Anything's possible, but it doesn't seem particularly likely. All the labels have the same feature/problem, but the printing on all their shirts is fine. I'd say the flaws are inherent in whatever medium they're using.


----------



## jdr8271 (Jun 16, 2005)

It just wouldnt make sence for them to use plasticol (although from the picture/descirption it looks like plasticol) They arent printing anything to order. It is all printed ahead of time, so it must be some type of screen printing. Could it just be that they are using a puffy ink?

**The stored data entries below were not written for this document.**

-- ==== Sys2Proof/Machine/Dispatch.lean ====
section
/-! DEFINITION. One arm per instruction (10_state.md rule R27: `exec(w)` after the fetch has advanced PC). -/

namespace Sys2Proof.Machine

/-- What an instruction does to the state that the fetch has left. -/
def exec (i : Instr) (s : State) : Host.Outcome State Fault Refusal :=
  match i with
  | .and d y => Sys2Proof.Machine.execAnd d y s
  | .ior d y => Sys2Proof.Machine.execIor d y s
  | .xor d y => Sys2Proof.Machine.execXor d y s
  | .xct d y => Sys2Proof.Machine.execXct d y s
  | .lac d y => Sys2Proof.Machine.execLac d y s
  | .lio d y => Sys2Proof.Machine.execLio d y s
  | .dac d y => Sys2Proof.Machine.execDac d y s
  | .dap d y => Sys2Proof.Machine.execDap d y s
  | .dip d y => Sys2Proof.Machine.execDip d y s
  | .dio d y => Sys2Proof.Machine.execDio d y s
  | .dzm d y => Sys2Proof.Machine.execDzm d y s
  | .add d y => Sys2Proof.Machine.execAdd d y s
  | .sub d y => Sys2Proof.Machine.execSub d y s
  | .idx d y => Sys2Proof.Machine.execIdx d y s
  | .isp d y => Sys2Proof.Machine.execIsp d y s
  | .sad d y => Sys2Proof.Machine.execSad d y s
  | .sas d y => Sys2Proof.Machine.execSas d y s
  | .mus d y => Sys2Proof.Machine.execMus d y s
  | .mul d y => Sys2Proof.Machine.execMul d y s
  | .dis d y => Sys2Proof.Machine.execDis d y s
  | .div d y => Sys2Proof.Machine.execDiv d y s
  | .jmp d y => Sys2Proof.Machine.execJmp d y s
  | .jsp d y => Sys2Proof.Machine.execJsp d y s
  | .cal y => Sys2Proof.Machine.execCal y s
  | .jda y => Sys2Proof.Machine.execJda y s
  | .law n => Sys2Proof.Machine.execLaw n s
  | .lawNeg n => Sys2Proof.Machine.execLawNeg n s
  | .spare00 rest => Sys2Proof.Machine.execSpare00 rest s
  | .spare12 rest => Sys2Proof.Machine.execSpare12 rest s
  | .spare14 rest => Sys2Proof.Machine.execSpare14 rest s
  | .spare36 rest => Sys2Proof.Machine.execSpare36 rest s
  | .spare74 rest => Sys2Proof.Machine.execSpare74 rest s
  | .skp bits => Sys2Proof.Machine.execSkp bits s
  | .sma inv => Sys2Proof.Machine.execSma inv s
  | .spa inv => Sys2Proof.Machine.execSpa inv s
  | .spi inv => Sys2Proof.Machine.execSpi inv s
  | .sza inv => Sys2Proof.Machine.execSza inv s
  | .szo inv => Sys2Proof.Machine.execSzo inv s
  | .szf inv f => Sys2Proof.Machine.execSzf inv f s
  | .szs inv n => Sys2Proof.Machine.execSzs inv n s
  | .sni => Sys2Proof.Machine.execSni s
  | .szi => Sys2Proof.Machine.execSzi s
  | .sft bits => Sys2Proof.Machine.execSft bits s
  | .ral mask => Sys2Proof.Machine.execRal mask s
  | .rar mask => Sys2Proof.Machine.execRar mask s
  | .rcl mask => Sys2Proof.Machine.execRcl mask s
  | .rcr mask => Sys2Proof.Machine.execRcr mask s
  | .ril mask => Sys2Proof.Machine.execRil mask s
  | .rir mask => Sys2Proof.Machine.execRir mask s
  | .sal mask => Sys2Proof.Machine.execSal mask s
  | .sar mask => Sys2Proof.Machine.execSar mask s
  | .scl mask => Sys2Proof.Machine.execScl mask s
  | .scr mask => Sys2Proof.Machine.execScr mask s
  | .sil mask => Sys2Proof.Machine.execSil mask s
  | .sir mask => Sys2Proof.Machine.execSir mask s
  | .sftNoRegister right shift mask => Sys2Proof.Machine.execSftNoRegister right shift mask s
  | .opr bits => Sys2Proof.Machine.execOpr bits s
  | .nop => Sys2Proof.Machine.execNop s
  | .cla => Sys2Proof.Machine.execCla s
  | .cli => Sys2Proof.Machine.execCli s
  | .cma => Sys2Proof.Machine.execCma s
  | .hlt => Sys2Proof.Machine.execHlt s
  | .lap => Sys2Proof.Machine.execLap s
  | .lat clear => Sys2Proof.Machine.execLat clear s
  | .clf f => Sys2Proof.Machine.execClf f s
  | .stf f => Sys2Proof.Machine.execStf f s
  | .lia => Sys2Proof.Machine.execLia s
  | .lai => Sys2Proof.Machine.execLai s
  | .swp => Sys2Proof.Machine.execSwp s
  | .cmi => Sys2Proof.Machine.execCmi s
  | .lch d y => Sys2Proof.Machine.execLch d y s
  | .dch d y => Sys2Proof.Machine.execDch d y s
  | .tad d y => Sys2Proof.Machine.execTad d y s
  | .special bits => Sys2Proof.Machine.execSpecial bits s
  | .ifi => Sys2Proof.Machine.execIfi s
  | .idc => Sys2Proof.Machine.execIdc s
  | .ida => Sys2Proof.Machine.execIda s
  | .scm => Sys2Proof.Machine.execScm s
  | .sci => Sys2Proof.Machine.execSci s
  | .scf => Sys2Proof.Machine.execScf s
  | .szl => Sys2Proof.Machine.execSzl s
  | .cll => Sys2Proof.Machine.execCll s
  | .cml => Sys2Proof.Machine.execCml s
  | .iot wait y => Sys2Proof.Machine.execIot wait y s
  | .ioh => Sys2Proof.Machine.execIoh s
  | .rpa wait => Sys2Proof.Machine.execRpa wait s
  | .rpb wait => Sys2Proof.Machine.execRpb wait s
  | .rrb wait => Sys2Proof.Machine.execRrb wait s
  | .ppa wait => Sys2Proof.Machine.execPpa wait s
  | .ppb wait => Sys2Proof.Machine.execPpb wait s
  | .tyo wait => Sys2Proof.Machine.execTyo wait s
  | .tyi wait => Sys2Proof.Machine.execTyi wait s
  | .esm wait => Sys2Proof.Machine.execEsm wait s
  | .lsm wait => Sys2Proof.Machine.execLsm wait s
  | .cbs wait => Sys2Proof.Machine.execCbs wait s
  | .dsc wait k n => Sys2Proof.Machine.execDsc wait k n s
  | .asc wait k n => Sys2Proof.Machine.execAsc wait k n s
  | .isb wait k n => Sys2Proof.Machine.execIsb wait k n s
  | .cac wait => Sys2Proof.Machine.execCac wait s
  | .swc wait x => Sys2Proof.Machine.execSwc wait x s
  | .sia wait => Sys2Proof.Machine.execSia wait s
  | .sdf wait => Sys2Proof.Machine.execSdf wait s
  | .ric wait => Sys2Proof.Machine.execRic wait s
  | .shr wait => Sys2Proof.Machine.execShr wait s
  | .dpy wait b => Sys2Proof.Machine.execDpy wait b s
  | .gpl wait => Sys2Proof.Machine.execGpl wait s
  | .gpr wait => Sys2Proof.Machine.execGpr wait s
  | .glf wait => Sys2Proof.Machine.execGlf wait s
  | .gsp wait => Sys2Proof.Machine.execGsp wait s
  | .sdb wait => Sys2Proof.Machine.execSdb wait s
  | .dpp wait => Sys2Proof.Machine.execDpp wait s
  | .lag wait => Sys2Proof.Machine.execLag wait s
  | .pac wait => Sys2Proof.Machine.execPac wait s
  | .rac wait => Sys2Proof.Machine.execRac wait s
  | .rbc wait => Sys2Proof.Machine.execRbc wait s
  | .rcc wait => Sys2Proof.Machine.execRcc wait s
  | .msm wait => Sys2Proof.Machine.execMsm wait s
  | .mcs wait => Sys2Proof.Machine.execMcs wait s
  | .mcb wait => Sys2Proof.Machine.execMcb wait s
  | .mwc wait => Sys2Proof.Machine.execMwc wait s
  | .mrc wait => Sys2Proof.Machine.execMrc wait s
  | .muf wait u e => Sys2Proof.Machine.execMuf wait u e s
  | .mic wait u c => Sys2Proof.Machine.execMic wait u c s
  | .mrf wait u => Sys2Proof.Machine.execMrf wait u s
  | .mri wait u g => Sys2Proof.Machine.execMri wait u g s
  | .mes wait u => Sys2Proof.Machine.execMes wait u s
  | .mel wait u => Sys2Proof.Machine.execMel wait u s
  | .inr wait u r => Sys2Proof.Machine.execInr wait u r s
  | .ccr wait digit => Sys2Proof.Machine.execCcr wait digit s
  | .sfc wait => Sys2Proof.Machine.execSfc wait s
  | .rsr wait => Sys2Proof.Machine.execRsr wait s
  | .crf wait => Sys2Proof.Machine.execCrf wait s
  | .cpm wait => Sys2Proof.Machine.execCpm wait s
  | .dur wait xx => Sys2Proof.Machine.execDur wait xx s
  | .mtf wait xx => Sys2Proof.Machine.execMtf wait xx s
  | .cgo wait => Sys2Proof.Machine.execCgo wait s
  | .rcb wait => Sys2Proof.Machine.execRcb wait s
  | .cad wait => Sys2Proof.Machine.execCad wait s
  | .scv wait mm => Sys2Proof.Machine.execScv wait mm s
  | .icv wait => Sys2Proof.Machine.execIcv wait s
  | .cirbuf wait => Sys2Proof.Machine.execCirbuf wait s
  | .lpb wait => Sys2Proof.Machine.execLpb wait s
  | .pas wait x => Sys2Proof.Machine.execPas wait x s
  | .dia wait xx => Sys2Proof.Machine.execDia wait xx s
  | .dwc wait xx => Sys2Proof.Machine.execDwc wait xx s
  | .dcl wait xx => Sys2Proof.Machine.execDcl wait xx s
  | .dba wait => Sys2Proof.Machine.execDba wait s
  | .dra wait => Sys2Proof.Machine.execDra wait s
  | .rch wait => Sys2Proof.Machine.execRch wait s
  | .rcr630 wait => Sys2Proof.Machine.execRcr630 wait s
  | .tcc wait => Sys2Proof.Machine.execTcc wait s
  | .tcb wait => Sys2Proof.Machine.execTcb wait s
  | .rrc wait => Sys2Proof.Machine.execRrc wait s
  | .ssb wait => Sys2Proof.Machine.execSsb wait s
  | .rsc wait => Sys2Proof.Machine.execRsc wait s
  | .iot11 wait => Sys2Proof.Machine.execIot11 wait s
  | .erg wait => Sys2Proof.Machine.execErg wait s
  | .lrg wait => Sys2Proof.Machine.execLrg wait s
  | .lrm wait => Sys2Proof.Machine.execLrm wait s
  | .erm wait => Sys2Proof.Machine.execErm wait s
  | .rnm wait => Sys2Proof.Machine.execRnm wait s
  | .rsm wait => Sys2Proof.Machine.execRsm wait s
  | .rck wait xx => Sys2Proof.Machine.execRck wait xx s
  | .ctb wait xx => Sys2Proof.Machine.execCtb wait xx s
  | .rro wait xx => Sys2Proof.Machine.execRro wait xx s
  | .rri wait xx => Sys2Proof.Machine.execRri wait xx s
  | .gcf wait => Sys2Proof.Machine.execGcf wait s

end Sys2Proof.Machine
end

And also, it definitely isnt vinyl.


----------



## kentphoto (Jan 16, 2006)

As I said before, all my threadless labels are peeling away. And from the feel of them, they are plastisol heat transfers. They are peeling because the print is too fine, and plastisol will do this, if the text is too fine. They probably do the labels this way, to save money. 

Think about it, they print a few hundred transfer sheets, cut out the transfers, and pay some guy minimum wage to bang them out. 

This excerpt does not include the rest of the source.